This COPS grant will fund base salary for two officers for three years with the City committing to pay for the officers’ salaries in year four. The two new officers will be dedicated to a new neighborhood community oriented policing program.
The department originally submitted the grant application in 2009 with a different scope of work and the application was not funded; however, COPS placed the grant on a pending status for any available funding in 2010. The Department received word in June of this year to resubmit the grant with any changes that may have occurred since the original application was filed. The application was modified to dedicate two officers to a neighborhood community oriented policing program.
City Manager Kevin Carruth said, “This grant will allow the Police Department to proactively address those immediate conditions that promote crime, social disorder, and the fear of crime so that as these conditions improve, neighborhoods are restored. The grant will provide the people necessary to concentrate on developing partnerships with individuals and organizations in the community as well as give us the opportunity to rethink the Department’s approach to management and problem solving.”
Paris Police Chief Bob Hundley outlined the program saying, “The genesis of the current program was a COPS grant from several years ago that provided funding for one officer for one year. That program went very well as the officer assigned to a small geographical area was able to literally clean it up and demonstrate significant reductions in crime statistics. Unfortunately, without grant support the project was not sustainable and, when the officer was removed from the program after a year, the area the officer was working returned to its previous levels of crime in about six months. Although short in duration, this pilot project proved that community policing can work in Paris.”
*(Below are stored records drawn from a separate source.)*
-- ==== Sys2Proof/Machine/Control.lean ====
section
/-!
DEFINITION. Scalar control: transfers, loops, waits, helper contexts, gangs, YIELD and HALT (R153 to R172).
-/

namespace Sys2Proof.Machine

open Sys2Proof

/-- The ILLEGAL_OPERAND check shared by every instruction: raised where the condition holds. -/
def illegalIf (bad : Bool) (slot : Nat) (ra : Word) : Option TrapReq :=
  if bad then some (issueTrap Cause.illegalOperand slot ra) else none

/-- The context is not context 0 (R153). -/
def State.notControl (s : State) : Bool := s.curCtx != 0

/-! ### Transfers (R154 to R157) -/

/-- NOP (R86). -/
def opNop (h : CHdr) : Op := opK h

def execNop (h : CHdr) (s : State) : Result := runOne (opNop h) s

/-- The target of a C.off transfer (R88). -/
def State.offTarget (s : State) (o : BitVec 16) : Pair := s.c.pc + o.truncate 14

/-- The target of an indirect transfer (R155). -/
def State.regTarget (s : State) (h : CHdr) (a : BitVec 5) (i : BitVec 6) : Pair :=
  (s.c.reg h.s a + i.signExtend 64).truncate 14

/-- A taken transfer: not inside an active loop (R161). -/
def opJump (h : CHdr) (ra : State → Word) (t : State → Pair) : Op :=
  { opK h with
    check := fun slot s => illegalIf s.c.looping slot (ra s)
    next := fun s => some (t s) }

/-- The link write of CALL and CALLI (R155). -/
def withLink (o : Op) : Op :=
  { o with dests := [.s 31], eff := fun s => s.result (.s 31) (s.pairAfter.zeroExtend 64) latAlu }

def opBr (h : CHdr) (o : BitVec 16) : Op := opJump h (fun _ => 0) fun s => s.offTarget o

/-- BR (R155). -/
def execBr (h : CHdr) (o : BitVec 16) (s : State) : Result := runOne (opBr h o) s

def opBri (h : CHdr) (a : BitVec 5) (i : BitVec 6) : Op := opJump h (fun s => s.c.reg h.s a) fun s => s.regTarget h a i

/-- BRI (R155). -/
def execBri (h : CHdr) (a : BitVec 5) (i : BitVec 6) (s : State) : Result := runOne (opBri h a i) s

def opCall (h : CHdr) (o : BitVec 16) : Op := withLink (opJump h (fun _ => 0) fun s => s.offTarget o)

/-- CALL (R155). -/
def execCall (h : CHdr) (o : BitVec 16) (s : State) : Result := runOne (opCall h o) s

def opCalli (h : CHdr) (a : BitVec 5) (i : BitVec 6) : Op :=
  withLink (opJump h (fun s => s.c.reg h.s a) fun s => s.regTarget h a i)

/-- CALLI (R155). -/
def execCalli (h : CHdr) (a : BitVec 5) (i : BitVec 6) (s : State) : Result := runOne (opCalli h a i) s

def opRet (h : CHdr) (a : BitVec 5) : Op := opJump h (fun s => s.c.reg h.s a) fun s => s.regTarget h a 0

/-- RET (R155). -/
def execRet (h : CHdr) (a : BitVec 5) (s : State) : Result := runOne (opRet h a) s

/-- The access of JTAB to its table entry (R156). -/
def jtabAccess (h : CHdr) (a b : BitVec 5) (slot : Nat) (s : State) : Access :=
  ⟨ptrAdd (s.c.reg h.s a) (2 * (s.c.reg h.s b).toNat : Nat), 2, false, false, slot, 2, false⟩

/-- The index lies in the table (R156). -/
def jtabIn (h : CHdr) (b : BitVec 5) (len : BitVec 16) (s : State) : Bool := decide ((s.c.reg h.s b).toNat < len.toNat)

def opJtab (h : CHdr) (a b : BitVec 5) (len : BitVec 16) : Op :=
  { opK h with
    check := fun slot s =>
      if jtabIn h b len s then illegalIf s.c.looping slot (s.c.reg h.s a) <|> s.checkLoad (jtabAccess h a b slot s) else none
    touch := fun s => if jtabIn h b len s then s.touches (s.accessRegion (jtabAccess h a b 0 s)) else (false, false)
    wait := fun s => jtabIn h b len s &&
      (s.stalled (jtabAccess h a b 0 s) || s.busy (ptrOff (jtabAccess h a b 0 s).ptr) 2)
    next := fun s =>
      if jtabIn h b len s then
        some (s.c.pc + (BitVec.ofNat 16 (s.readLocal (ptrOff (jtabAccess h a b 0 s).ptr) 2)).truncate 14)
      else none }

/-- JTAB (R156). -/
def execJtab (h : CHdr) (a b : BitVec 5) (len : BitVec 16) (s : State) : Result := runOne (opJtab h a b len) s

/-! ### Loops (R159 to R162) -/

/-- A nest of the residency (R201). -/
def Res.nest (r : Res) (k : BitVec 3) : Nest := r.nests.get ⟨k.toNat, k.isLt⟩

/-- Some bound of the nest is 0, so the body runs zero times. -/
def Nest.zero (n : Nest) : Bool := (List.finRange 6).any fun d => n.bound.get d == 0

/-- The base of each stream: the register's value at issue (R159). -/
def Ctx.streamBase (c : Ctx) (n : Nest) : Vector Word 4 :=
  n.stream.map fun w => if streamOn w then c.readS (streamReg w) else 0

def opLoop (h : CHdr) (k : BitVec 3) (cnt : BitVec 5) : Op :=
  { opK h with
    check := fun slot s => illegalIf s.c.looping slot 0
    eff := fun s =>
      let n := s.r.nest k
      s.modC fun c => { c with loop := ⟨n, Vector.replicate 6 0, c.streamBase n, s.pairAfter, cnt, !n.zero, 0⟩ }
    next := fun s => if s.c.looping then none else some (s.skipBundles (cnt.toNat + 1) s.pairAfter) }

/-- LOOP (R159). -/
def execLoop (h : CHdr) (k : BitVec 3) (cnt : BitVec 5) (s : State) : Result := runOne (opLoop h k cnt) s

def opLoopx (h : CHdr) (o : BitVec 16) : Op :=
  { opK h with
    check := fun slot s => illegalIf (!s.c.looping) slot 0
    eff := fun s => s.modC fun c => { c with loop := { c.loop with active := false, done := 0 } }
    next := fun s => some (s.offTarget o) }

/-- LOOPX (R162). -/
def execLoopx (h : CHdr) (o : BitVec 16) (s : State) : Result := runOne (opLoopx h o) s

/-! ### Waits (R163 to R166) -/

/-- Cycles since the present bundle was first held (R163, R164). -/
def State.heldFor (s : State) : Nat :=
  match s.c.heldAt with
  | none => 0
  | some t => (s.core.cycle - t).toNat

/-- The access by which WAIT.full and WAIT.empty are checked (R163). -/
def waitAccess (h : CHdr) (a : BitVec 5) (slot : Nat) (s : State) : Access :=
  ⟨s.c.reg h.s a, 8, false, false, slot, 8, false⟩

/-- The time of event field f. -/
def Res.evField (r : Res) (f : BitVec 3) : EvField := r.fields.get ⟨f.toNat, f.isLt⟩

/-- The condition of a WAIT kind, and its issue checks (R163). -/
structure WaitKind where
  check : Nat → State → Option TrapReq
  stall : State → Bool
  cond : State → Bool

/-- WAIT.full (true) and WAIT.empty (false). -/
def waitWord (h : CHdr) (a : BitVec 5) (v : Bool) : WaitKind where
  check := fun slot s => s.checkAccess (waitAccess h a slot s) <|>
    illegalIf (s.accessRegion (waitAccess h a slot s) != .user) slot (s.c.reg h.s a)
  stall := fun s => s.stalled (waitAccess h a 0 s)
  cond := fun s => s.isFull (ptrOff (s.c.reg h.s a)) == v

/-- A kind without checks of its own. -/
def waitPlain (cond : State → Bool) : WaitKind := ⟨fun _ _ => none, fun _ => false, cond⟩

/-- WAIT.ftime. -/
def waitTime (h : CHdr) (a : BitVec 5) (f : BitVec 3) : WaitKind where
  check := fun slot s => illegalIf (!(s.r.evField f).bound) slot (s.c.reg h.s a)
  stall := fun _ => false
  cond := fun s => decide ((s.c.reg h.s a).toNat % 2 ^ 32 ≤ (s.r.evField f).t.toNat)

/-- WAIT.errq, WAIT.cyc, WAIT.helpers. -/
def waitErr : WaitKind := waitPlain fun s => !s.r.errq.isEmpty
def waitCycles (h : CHdr) (a : BitVec 5) : WaitKind := waitPlain fun s => decide ((s.c.reg h.s a).toNat ≤ s.heldFor)
def waitFree (h : CHdr) (a : BitVec 5) : WaitKind := waitPlain fun s =>
  (List.finRange 11).all fun k => k == 0 || !(s.c.reg h.s a).getLsbD k.val || (s.r.ctx.get k).status == .free

/-- The kind that imm7 selects. -/
def waitKind (h : CHdr) (a : BitVec 5) (t : BitVec 4) (k : BitVec 7) : WaitKind :=
  match k.toNat with
  | 0 => waitWord h a true
  | 1 => waitWord h a false
  | 2 => waitTime h a (t.truncate 3)
  | 3 => waitErr
  | 4 => waitCycles h a
  | _ => waitFree h a

/-- The owner of an open packet may not wait (R262). -/
def ownerBar (ra : State → Word) (slot : Nat) (s : State) : Option TrapReq := illegalIf s.ownsPacket slot (ra s)

/-- An instruction that holds its bundle until a condition holds (R163). -/
def opWait (h : CHdr) (ra : State → Word) (k : WaitKind) : Op :=
  { opK h with
    check := fun slot s => ownerBar ra slot s <|> k.check slot s
    wait := fun s => k.stall s || !k.cond s }

def opWaitFull (h : CHdr) (a : BitVec 5) : Op := opWait h (fun s => s.c.reg h.s a) (waitWord h a true)

/-- WAIT.full (R163). -/
def execWaitFull (h : CHdr) (a : BitVec 5) (s : State) : Result := runOne (opWaitFull h a) s

def opWaitEmpty (h : CHdr) (a : BitVec 5) : Op := opWait h (fun s => s.c.reg h.s a) (waitWord h a false)

/-- WAIT.empty (R163). -/
def execWaitEmpty (h : CHdr) (a : BitVec 5) (s : State) : Result := runOne (opWaitEmpty h a) s

def opWaitFtime (h : CHdr) (a : BitVec 5) (f : BitVec 3) : Op := opWait h (fun s => s.c.reg h.s a) (waitTime h a f)

/-- WAIT.ftime (R163). -/
def execWaitFtime (h : CHdr) (a : BitVec 5) (f : BitVec 3) (s : State) : Result := runOne (opWaitFtime h a f) s

def opWaitErrq (h : CHdr) : Op := opWait h (fun s => s.c.reg h.s 0) waitErr

/-- WAIT.errq (R163). -/
def execWaitErrq (h : CHdr) (s : State) : Result := runOne (opWaitErrq h) s

def opWaitCyc (h : CHdr) (a : BitVec 5) : Op := opWait h (fun s => s.c.reg h.s a) (waitCycles h a)

/-- WAIT.cyc (R163). -/
def execWaitCyc (h : CHdr) (a : BitVec 5) (s : State) : Result := runOne (opWaitCyc h a) s

def opWaitHelpers (h : CHdr) (a : BitVec 5) : Op := opWait h (fun s => s.c.reg h.s a) (waitFree h a)

/-- WAIT.helpers (R163). -/
def execWaitHelpers (h : CHdr) (a : BitVec 5) (s : State) : Result := runOne (opWaitHelpers h a) s

/-- The limit of a WAIT has lapsed (R164). -/
def State.lapsed (s : State) (lim : BitVec 32) : Bool := decide (lim.toNat ≤ s.heldFor)

def opWaitLimit (h : CHdr) (a : BitVec 5) (t : BitVec 4) (k : BitVec 7) (lim : BitVec 32) : Op :=
  let w := waitKind h a t k
  { opWait h (fun s => s.c.reg h.s a) w with
    dests := [.s (regOf h.s a)]
    wait := fun s => !s.lapsed lim && (w.stall s || !w.cond s)
    eff := fun s => s.result (.s (regOf h.s a)) (BitVec.ofNat 64 (s.c.verdict.getD (!w.stall s && w.cond s)).toNat) latLoad }

/-- WAIT with a time limit (R164). -/
def execWaitLimit (h : CHdr) (a : BitVec 5) (t : BitVec 4) (k : BitVec 7) (lim : BitVec 32) (s : State) : Result :=
  runOne (opWaitLimit h a t k lim) s

/-- A signed 32-bit difference is not negative: IDs compare modulo 2^32 (R165). -/
def idLe (a b : BitVec 32) : Bool := !(b - a).getLsbD 31

/-- The deferred error of a channel for an ID up to `id`, which user mode raises (R165, R192, R381). -/
def State.chanError (s : State) (c : BitVec 3) (id : BitVec 32) : Option TrapReq :=
  if s.c.mode then none
  else (s.r.deferred.find? fun d => d.chan == c && idLe d.tid id).map Deferred.trap

/-- Every transfer of a channel up to an ID is complete (R165). -/
def Res.chanDone (r : Res) (c : BitVec 3) (id : BitVec 32) : Bool :=
  idLe (id + 1) (r.chans.get ⟨c.toNat, c.isLt⟩).done

def opWaitch (h : CHdr) (a : BitVec 5) (c : BitVec 3) : Op :=
  { opK h with
    check := fun slot s => ownerBar (fun s => s.c.reg h.s a) slot s <|> s.chanError c ((s.c.reg h.s a).truncate 32)
    wait := fun s => !s.r.chanDone c ((s.c.reg h.s a).truncate 32) }

/-- WAITCH (R165). -/
def execWaitch (h : CHdr) (a : BitVec 5) (c : BitVec 3) (s : State) : Result := runOne (opWaitch h a c) s

/-- Mailbox m of a residency. -/
def Res.mbox (r : Res) (m : BitVec 4) : Mbox := r.mboxes.get ⟨m.toNat, m.isLt⟩

def opWaitmb (h : CHdr) (m : BitVec 4) : Op :=
  { opK h with
    check := ownerBar fun _ => 0
    wait := fun s => (s.r.mbox m).trips == 0
    eff := fun s => s.modR fun r => r.modMbox m fun b => { b with trips := b.trips - 1 } }

/-- WAITMB (R166). -/
def execWaitmb (h : CHdr) (m : BitVec 4) (s : State) : Result := runOne (opWaitmb h m) s

/-! ### Helper contexts (R167, R168) -/

/-- A helper as START leaves it (R167); while a gang or an exchange phase holds helpers it is HELD (R24, R174). -/
def Ctx.started (c : Ctx) (entry : Pair) (held : Bool) : Ctx :=
  { c with pc := entry, mode := false, loop := { c.loop with active := false, done := 0 }, aside := none,
           trap := TrapRec.reset, replay := none, sfuKept := [], status := if held then .held else .live,
           heldAt := none, verdict := none, heldAside := none, yields := [], blocked := [] }

/-- Helpers of the present residency are HELD (R24, R174, R349). -/
def State.holding (s : State) : Bool :=
  s.core.gang.isSome || s.stillHeld

def opStart (h : CHdr) (a : BitVec 5) (k : BitVec 4) : Op :=
  { opK h with
    check := fun slot s =>
      illegalIf (s.notControl || (s.r.ctx.get (ctxOf k)).status != .free || !s.r.inRange ((s.c.reg h.s a).truncate 14))
        slot (s.c.reg h.s a)
    eff := fun s => s.modCtx (ctxOf k) (·.started ((s.c.reg h.s a).truncate 14) s.holding) }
Currently, officers in the Patrol Division spend most of their time in patrol cars running from call to call their entire shift, leaving very little to no time to develop relationships with the community. Officers involved in community policing, on the other hand, spend more time with citizens developing mutually trusting relationships, and allows officers to move out of traditional police roles to help in the anti-crime efforts by addressing other community concerns such as dilapidated structures and overgrown lots. As the focus of the community policing program is brought to bear on a neighborhood, crime will either stop or move to another area where the attention is not as acute. Because the grant is a four-year project, officers will be able to move to where the crime has moved and continue to focus on the criminal activity.
According to Chief Hundley, the Department is in the process of analyzing its statistical data in order to identify where to begin the program. Once the targeted area has been identified, officers will begin meeting with citizens in that area. The program is not expected to begin until the end of December.